[What is being asked] Scan the entries line by line and return those with "flags".

[Data records]
/-- An integer word of n sources completes in every lane of its active set with a result, and changes nothing else: f
gives it from the word, the signedness and width of its type, and the images of its sources. -/
def IntegerWord (mk : VecW → Instr) (n : Nat) (d32 : Bool)
    (f : VecW → Bool → Nat → Nat → Nat → Nat → Nat) : Prop :=
  ∀ (s : State) (cu : Cur) (g : Gang) (wg : Wg) (w : VecW), Calm s cu g wg → (mk w).wf = true →
    EvenV w (widthOf w.t) (if d32 then 32 else widthOf w.t) →
    ∃ t h, exec (mk w) s = .next t ∧ Ran s t cu g h false 1
      ∧ WroteV g h (actOf g cu false w.g) (if d32 then 32 else widthOf w.t) w.d.toNat (fun l =>
          f w (signedOf w.t) (widthOf w.t) (operandV g w n (widthOf w.t) 0 l) (operandV g w n (widthOf w.t) 1 l)
            (operandV g w n (widthOf w.t) 2 l))
      ∧ KeptP g h ∧ KeptS g h ∧ KeptF g h

/-! ### Kinds of words -/

/-- A word of layout V that writes a register or pair of width dw in some lanes of its active set, and raises flags: `on`
says in which lanes, `val` what, `fl` which flags a lane raises. Nothing else changes. Its pairs are even: `ev`. -/
def VectorWord (mk : VecW → Instr) (all : Bool) (ev : VecW → Prop) (dw : VecW → Nat)
    (on : Gang → LaneMask → VecW → Nat → Bool) (val : Gang → LaneMask → VecW → Nat → Nat)
    (fl : Gang → LaneMask → VecW → Nat → Flg) : Prop :=
  ∀ (s : State) (cu : Cur) (g : Gang) (wg : Wg) (w : VecW), Calm s cu g wg → (mk w).wf = true → ev w →
    ∃ t h, exec (mk w) s = .next t ∧ Ran s t cu g h all 1
      ∧ WroteV g h (actOf g cu all w.g &&& maskWhere (on g (actOf g cu all w.g) w)) (dw w) w.d.toNat
          (val g (actOf g cu all w.g) w)
      ∧ RaisedF g h (actOf g cu all w.g) (fl g (actOf g cu all w.g) w) ∧ KeptP g h ∧ KeptS g h

/-- A word of layout V that writes predicate PD in every lane of its active set, and raises flags. -/
def PredicateWord (mk : VecW → Instr) (all : Bool) (ev : VecW → Prop) (val : Gang → LaneMask → VecW → Nat → Bool)
    (fl : Gang → LaneMask → VecW → Nat → Flg) : Prop :=
  ∀ (s : State) (cu : Cur) (g : Gang) (wg : Wg) (w : VecW), Calm s cu g wg → (mk w).wf = true → ev w →
    ∃ t h, exec (mk w) s = .next t ∧ Ran s t cu g h all 1
      ∧ WroteP g h (actOf g cu all w.g) w.pd.toNat (val g (actOf g cu all w.g) w)
      ∧ RaisedF g h (actOf g cu all w.g) (fl g (actOf g cu all w.g) w) ∧ KeptV g h ∧ KeptS g h

/-- A scalar word takes effect once for the gang where a lane is active: SD takes a value (04 R99). -/
def ScalarWord (mk : ScalW → Instr) (n : Nat) (val : ScalW → W64 → W64 → W64 → W64) : Prop :=
  ∀ (s : State) (cu : Cur) (g : Gang) (wg : Wg) (w : ScalW), Calm s cu g wg → (mk w).wf = true →
    let x := fun k => if w.i = 1 ∧ k + 1 = n then w.imm.signExtend 64
      else if k = 0 then g.s w.sa.toNat else if k = 1 then g.s w.sb.toNat else g.s w.sc.toNat
    ∃ t h, exec (mk w) s = .next t ∧ Ran s t cu g h false 1
      ∧ WroteS g h (actOf g cu false w.g) w.sd.toNat (val w (x 0) (x 1) (x 2)) ∧ KeptF g h ∧ KeptP g h ∧ KeptV g h

/-- A long-latency word has issued: the group stands after it, its destinations are empty, and a producer holds their
values and flags; nothing else changes, and nothing at all but the PCs where no lane is active (01 R16, 04 R78). -/
def Produced (s t : State) (cu : Cur) (g : Gang) (all : Bool) (n : Nat) (act : LaneMask) (ready : Bool) (ds : List Dest)
    (fl : Flg) : Prop :=
  ∃ h, t.gangs.find? cu.gang = some h ∧ OnlyGang s t cu.gang ∧ PcsMoved g h (grpOf g cu all) (cu.after n)
    ∧ h = { g with pcs := h.pcs, age := h.age, splitCnt := h.splitCnt, issuecnt := h.issuecnt, lastIssue := h.lastIssue
                   empty := h.empty, prods := h.prods, nextId := h.nextId, unitOf := h.unitOf, slots := h.slots }
    ∧ (all = false → h.unitOf = g.unitOf ∧ h.slots = g.slots)
    ∧ h.empty = (if act = 0 then [] else KSet.addAll [] (ds.map (·.key)))
    ∧ h.prods = (if act = 0 then [] else [{ id := g.nextId, ready := ready, flags := fl, dests := ds }])
    ∧ h.nextId = (if act = 0 then g.nextId else g.nextId + 1)

/-- The sources of a floating-point word, after the modifiers of U (04 R86). -/
def operandF (g : Gang) (w : VecW) (n k l : Nat) : Nat :=
  if k = 0 then modSign (w.u.getLsbD 0) (w.u.getLsbD 1) (operandV g w n 32 0 l)
  else if k = 1 then modSign (w.u.getLsbD 2) (w.u.getLsbD 3) (operandV g w n 32 1 l)
  else operandV g w n 32 k l

/-- Every active lane; no flag. -/
def everyLane : Gang → LaneMask → VecW → Nat → Bool := fun _ _ _ _ => true
def noFlag : Gang → LaneMask → VecW → Nat → Flg := fun _ _ _ _ => 0

/-- Source k of a floating-point word that takes modifiers, or takes none. -/
def floatArg (mods : Bool) (g : Gang) (w : VecW) (n k l : Nat) : Nat :=
  if mods then operandF g w n k l else operandV g w n 32 k l
/-- Its result in a lane: image and flags. -/
def floatRes (mods : Bool) (n : Nat) (f : VecW → Bool → Rnd → Nat → Nat → Nat → FRes) (g : Gang) (w : VecW) (l : Nat) : FRes :=
  f w g.fz (rndOf w.rm 0 l 0) (floatArg mods g w n 0 l) (floatArg mods g w n 1 l) (floatArg mods g w n 2 l)

/-- A floating-point word of n sources: D of every active lane takes the rounded result, and its flags are raised. -/
def FloatWord (mk : VecW → Instr) (n : Nat) (mods : Bool) (f : VecW → Bool → Rnd → Nat → Nat → Nat → FRes) : Prop :=
  VectorWord mk false (fun _ => True) (fun _ => 32) everyLane (fun g _ w l => (floatRes mods n f g w l).1 % 2 ^ 32)
    fun g _ w l => (floatRes mods n f g w l).2

/-- A long-latency floating-point word of n sources. -/
def FloatLong (mk : VecW → Instr) (n : Nat) (f : Bool → Rnd → Nat → Nat → FRes) : Prop :=
  ∀ (s : State) (cu : Cur) (g : Gang) (wg : Wg) (w : VecW), Calm s cu g wg → (mk w).wf = true →
    let r := fun l => f g.fz (rndOf w.rm 0 l 0) (operandV g w n 32 0 l) (operandV g w n 32 1 l)
    ∃ t, exec (mk w) s = .next t
      ∧ Produced s t cu g false 1 (actOf g cu false w.g) true
          ((lanesOf (actOf g cu false w.g)).map fun l =>
            { key := vkey l w.d.toNat, val := BitVec.ofNat 64 ((r l).1 % 2 ^ 32), poison := false })
          ((lanesOf (actOf g cu false w.g)).foldl (fun a l => a ||| (r l).2) 0)

/-- The finite images of a format with infinities, and their values (02 R24). -/
def FiniteIn (f : FFmt) (x : Nat) : Prop := x < 2 ^ (f.eb + f.mb + 1) ∧ x / 2 ^ f.mb % 2 ^ f.eb ≠ 2 ^ f.eb - 1
def valueIn (f : FFmt) (x : Nat) : ℚ :=
  let e : Int := (x / 2 ^ f.mb % 2 ^ f.eb : Nat)
  let m : ℚ := (x % 2 ^ f.mb : Nat)
  (-1) ^ (x / 2 ^ (f.eb + f.mb)) * if e = 0 then m * 2 ^ (1 - (f.bias : Int) - f.mb) else (2 ^ f.mb + m) * 2 ^ (e - f.bias - f.mb)

/-- The value of an unpacked finite number. -/
def finValue : FVal → ℚ
  | .fin s m e => (if s = true then -1 else 1) * (m : ℚ) * (2 : ℚ) ^ e
  | _ => 0

/-- A result is a nonzero exact value v rounded to a format by a mode of 02 Table 14, with its flags: OF and NX beyond the
largest finite value (Table 15), UF where the result is tiny after rounding and inexact (R37), NX where it is inexact. -/
def Rounded (f : FFmt) (rnd : Rnd) (v : ℝ) (r : FRes) : Prop :=
  let two (k : Int) : ℝ := (2 : ℝ) ^ k
  let b : Int := f.bias
  let n : Int := f.mb
  let sign : Nat → Prop := fun x => 2 ^ (f.eb + f.mb) ≤ x ↔ v < 0
  let away : Prop := rnd = .rp ∧ 0 < v ∨ rnd = .rm ∧ v < 0
  let beyond : Prop := rnd = .rne ∧ two (b + 1) - two (b - n - 1) ≤ |v| ∨ away ∧ two (b + 1) - two (b - n) < |v| ∨ two (b + 1) ≤ |v|
  let tiny : Prop := |v| < two (1 - b) ∧ (rnd = .rne → |v| < two (1 - b) - two (-1 - b - n)) ∧
    (away → |v| ≤ two (1 - b) - two (-b - n))
  let w : ℝ := valueIn f r.1
  (beyond → sign r.1 ∧ r.1 % 2 ^ (f.eb + f.mb) + 1 = (2 ^ f.eb - 1) * 2 ^ f.mb + (if rnd = .rne ∨ away then 1 else 0)
    ∧ r.2 = fOF ||| fNX) ∧
  (¬beyond → FiniteIn f r.1 ∧ sign r.1
    ∧ (∀ x, FiniteIn f x → let z : ℝ := valueIn f x
        (rnd = .rne → |w - v| ≤ |z - v| ∧ (|w - v| = |z - v| → z ≠ w → r.1 % 2 = 0)) ∧
        (away → |v| ≤ |w| ∧ (|v| ≤ |z| → |w| ≤ |z|)) ∧
        (rnd ≠ .rne → ¬away → |w| ≤ |v| ∧ (|z| ≤ |v| → |z| ≤ |w|)))
    ∧ (w = v → r.2 = 0) ∧ (w ≠ v → tiny → r.2 = fUF ||| fNX) ∧ (w ≠ v → ¬tiny → r.2 = fNX))

/-! ### Cross-lane words (06 R141 to R145) -/

/-- Pairs of a cross-lane word are even; its lane index is one register. -/
def EvenX (w : VecW) : Prop := widthOf w.t = 64 → w.a.toNat % 2 = 0 ∧ w.d.toNat % 2 = 0
/-- a[l], val(j), the lane index and pr(l) of 06 R143. -/
def laneA (g : Gang) (w : VecW) (l : Nat) : Nat := g.vw (widthOf w.t) l w.a.toNat
def laneIdx (g : Gang) (w : VecW) (l : Nat) : Nat :=
  (if w.i = 1 then w.imm.toNat else (g.v (permSrc w.pmb l) w.b.toNat).toNat) % 32
def lanePred (g : Gang) (w : VecW) (l : Nat) : Bool := g.p l (w.u.toNat % 8) != w.u.getLsbD 3
/-- The lanes of an active set whose predicate is 1. -/
def chosen (g : Gang) (w : VecW) (act : LaneMask) : LaneMask := act &&& maskWhere (lanePred g w)
/-- How many lanes of a mask lie below a lane; the k-th lane of a mask. -/
def rankIn (m : LaneMask) (l : Nat) : Nat := ((lanesOf m).filter (· < l)).length
def nthLane (m : LaneMask) (k : Nat) : Nat := (lanesOf m).getD k 0
/-- A cross-lane word that moves values and raises no flag. -/
def MoveWord (mk : VecW → Instr) (on : Gang → LaneMask → VecW → Nat → Bool) (val : Gang → LaneMask → VecW → Nat → Nat) : Prop :=
  VectorWord mk true EvenX (fun w => widthOf w.t) on val noFlag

[Result for this exercise]
/-- A word of layout V that writes a register or pair of width dw in some lanes of its active set, and raises flags: `on`
says in which lanes, `val` what, `fl` which flags a lane raises. Nothing else changes. Its pairs are even: `ev`. -/
/-- A word of layout V that writes predicate PD in every lane of its active set, and raises flags. -/
values and flags; nothing else changes, and nothing at all but the PCs where no lane is active (01 R16, 04 R78). -/
    ∧ h.prods = (if act = 0 then [] else [{ id := g.nextId, ready := ready, flags := fl, dests := ds }])
/-- Its result in a lane: image and flags. -/
/-- A floating-point word of n sources: D of every active lane takes the rounded result, and its flags are raised. -/
/-- A result is a nonzero exact value v rounded to a format by a mode of 02 Table 14, with its flags: OF and NX beyond the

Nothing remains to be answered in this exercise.